This allows a loophole, where an implementation can not claim support,
but then not ignore the extension.  I think you want to say "An
unsupported extension ... MUST be ignored in its entirety."  (See also
7.20.1, which implies that an unsupported *feature* must be ignored.)
If you really mean "MAY", what are the limits regarding what the
server can do?

- section 6.5

   In an absolute
   schema node identifier, the first identifier after the leading slash
   is any top-level schema node in the local module or in all imported
   modules.

I think "in all imported modules" should be "in an imported module".
(The prefix of the identifier will tell which module.)

- section 7.1

   The module
   name follows the rules for identifiers in Section 6.2.

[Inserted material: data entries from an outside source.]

-- ==== Sys2Proof/Tests/Slice0.lean ====
section
/-! SUPPORT. Tests of single steps and words, and for every statement the states and operands that meet its hypotheses. -/

namespace Sys2Proof.Tests

open Sys2Proof Sys2Proof.Machine Sys2Proof.Claims

/-! ## Words and well-formedness -/

/-- Each word decodes to the instruction beside it. -/
def wordsDecode (l : List (Word × Instr)) : Bool := l.all fun p => decode p.1 == .ok p.2

/-- Words written out from the encoding tables (R246 to R252), each of a constructor of its own, part 1. -/
theorem test_words_a : wordsDecode [
  (0x10000000, .nop ⟨false, 1⟩), (0xA0200000, .exit ⟨true, 2⟩),
  (0x30202B81, .trap ⟨false, 3⟩ 87), (0xC0200002, .brk ⟨true, 4⟩),
  (0x50200003, .rsb ⟨false, 5⟩), (0xE0200004, .rse ⟨true, 6⟩),
  (0x70200005, .gpw ⟨false, 7⟩), (0x90203806, .dfree ⟨true, 1⟩ 112),
  (0x20203A87, .gate ⟨false, 2⟩ 117), (0xB0203D08, .dlrel ⟨true, 3⟩ 122),
  (0x4034FF89, .sysrd ⟨false, 4⟩ 83 127), (0xD036C20A, .syswr ⟨true, 5⟩ 91 4),
  (0x6020048B, .ralloc ⟨false, 6⟩ 9), (0xF020070C, .rfree ⟨true, 7⟩ 14),
  (0x1020098D, .wbase ⟨false, 1⟩ 19), (0xA03EC00E, .cpost ⟨true, 2⟩ 123),
  (0x10400E20, .spt false 20000), (0x8060000A, .wait true 0x0A),
  (0x509FFF12, .br ⟨false, 5⟩ 0x1FFF12), (0xE0BFFF13, .brM ⟨true, 6⟩ 0x1FFF13),
  (0x70DFFF14, .call ⟨false, 7⟩ 0x1FFF14), (0x90E01B00, .brx ⟨true, 1⟩ 54),
  (0x20E01D81, .brxM ⟨false, 2⟩ 59), (0xB1002000, .barJoin ⟨true, 3⟩ 64),
  (0x41002281, .barMark ⟨false, 4⟩ 69), (0xD1002502, .barHold ⟨true, 5⟩ 74),
  (0x61200058, .fence ⟨false, 6⟩ .rel .sys), (0xF1400000, .cstage ⟨true, 7⟩),
  (0x11602C80, .coll ⟨false, 1⟩ 89), (0xA19AEF00, .tld ⟨true, 2⟩ 107 94),
  (0x31BCF180, .tst ⟨false, 3⟩ 115 99), (0xC1DEF407, .mma ⟨true, 4⟩ 123 104 7),
  (0x51E0F68A, .mmz ⟨false, 5⟩ 3 109 10), (0xE202F90D, .cmma ⟨true, 6⟩ 11 114 13),
  (0x7224FB90, .cmmz ⟨false, 7⟩ 19 119 16), (0x9246FE1B, .accSt ⟨true, 1⟩ 27 124 3 .e4m3Rn),
  (0x2268C021, .accLd ⟨false, 2⟩ 35 4 .bf16), (0xB28AC019, .accZero ⟨true, 3⟩ 43 25),
  (0x62ACD25A, .vlil false 51 0x1925A), (0xF2CED25B, .vlih true 59 0x1D25B),
  (0x02F0D25C, .slil false 67 0x125C), (0x9312D25D, .slih true 75 0x525D)] = true := by decide

/-- Words written out from the encoding tables (R246 to R252), each of a constructor of its own, part 2. -/
theorem test_words_b : wordsDecode [
  (0x1334CFCD, .ld ⟨false, 1⟩ 83 31 ⟨.rel, .dev, .w64⟩), (0xA356D26E, .st ⟨true, 2⟩ 91 36 ⟨.sc, .dev, .w128⟩),
  (0x3378D497, .sld ⟨false, 3⟩ 99 41 ⟨.rlx, .fab, .w256⟩), (0xC39AD730, .sst ⟨true, 4⟩ 107 46 ⟨.acq, .fab, .x8⟩),
  (0x53BCD9DC, .atomAdd ⟨false, 5⟩ 115 51 ⟨.rel, .sys, true, false⟩), (0xE3DEDC7E, .atomAnd ⟨true, 6⟩ 123 56 ⟨.sc, .sys, true, true⟩),
  (0x73E0DE80, .atomOr ⟨false, 7⟩ 3 61 ⟨.rlx, .team, false, false⟩), (0x9402E122, .atomXor ⟨true, 1⟩ 11 66 ⟨.acq, .team, false, true⟩),
  (0x2424E3CC, .atomMinI ⟨false, 2⟩ 19 71 ⟨.rel, .dev, true, false⟩), (0xB446E66E, .atomMaxI ⟨true, 3⟩ 27 76 ⟨.sc, .dev, true, true⟩),
  (0x4468E890, .atomMinN ⟨false, 4⟩ 35 81 ⟨.rlx, .fab, false, false⟩), (0xD48AEB32, .atomMaxN ⟨true, 5⟩ 43 86 ⟨.acq, .fab, false, true⟩),
  (0x64ACEDDC, .atomSwap ⟨false, 6⟩ 51 91 ⟨.rel, .sys, true, false⟩), (0xF4CEF07E, .atomCas ⟨true, 7⟩ 59 96 ⟨.sc, .sys, true, true⟩),
  (0x14F0F280, .atomFadd ⟨false, 1⟩ 67 101 ⟨.rlx, .team, false, false⟩), (0xA512F522, .atomFmax ⟨true, 2⟩ 75 106 ⟨.acq, .team, false, true⟩),
  (0x3534F7D8, .sand ⟨false, 3⟩ 83 111 88), (0xC556FA5B, .sor ⟨true, 4⟩ 91 116 91),
  (0x5578FCDE, .sxor ⟨false, 5⟩ 99 121 94), (0xE59AFF61, .sshr ⟨true, 6⟩ 107 126 97),
  (0x75BCC1E4, .ssar ⟨false, 7⟩ 115 3 100), (0x95DEC467, .sminN ⟨true, 1⟩ 123 8 103),
  (0x25E0C6EA, .smaxN ⟨false, 2⟩ 3 13 106), (0xB602C96D, .iadd ⟨true, 3⟩ 11 18 109),
  (0x4624CBF0, .isub ⟨false, 4⟩ 19 23 112), (0xD646CE73, .imul ⟨true, 5⟩ 27 28 115),
  (0x6668D0F6, .imulhI ⟨false, 6⟩ 35 33 118), (0xF68AD379, .imulhN ⟨true, 7⟩ 43 38 121),
  (0x16ACD5FC, .imad ⟨false, 1⟩ 51 43 124), (0xA6CED87F, .iand ⟨true, 2⟩ 59 48 127),
  (0x36F0DA82, .ior ⟨false, 3⟩ 67 53 2), (0xC712DD05, .ixor ⟨true, 4⟩ 75 58 5),
  (0x5734DF88, .iandn ⟨false, 5⟩ 83 63 8), (0xE756E20B, .ishl ⟨true, 6⟩ 91 68 11),
  (0x7778E48E, .ishr ⟨false, 7⟩ 99 73 14), (0x979AE711, .isar ⟨true, 1⟩ 107 78 17),
  (0x27BCE994, .iminI ⟨false, 2⟩ 115 83 20), (0xB7DEEC17, .imaxI ⟨true, 3⟩ 123 88 23),
  (0x47E0EE9A, .iminN ⟨false, 4⟩ 3 93 26), (0xD802F11D, .imaxN ⟨true, 5⟩ 11 98 29),
  (0x6824F3A0, .clmul ⟨false, 6⟩ 19 103 32), (0xF846F623, .clmulh ⟨true, 7⟩ 27 108 35)] = true := by decide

Why not say "The module name is an identifier."?  Similarly for all
other occurrences of "follows the rules for identifiers".  (I don't
think we hang any semantics on the term "identifier", only syntax.)

- section 7.1.4

See discussion of "prefix" in comments for section 1.1.  I think all
that is needed is to update the second paragraph to:

   When used inside the "module" statement, the "prefix" statement
   defines the prefix suggested to be used when this module is imported.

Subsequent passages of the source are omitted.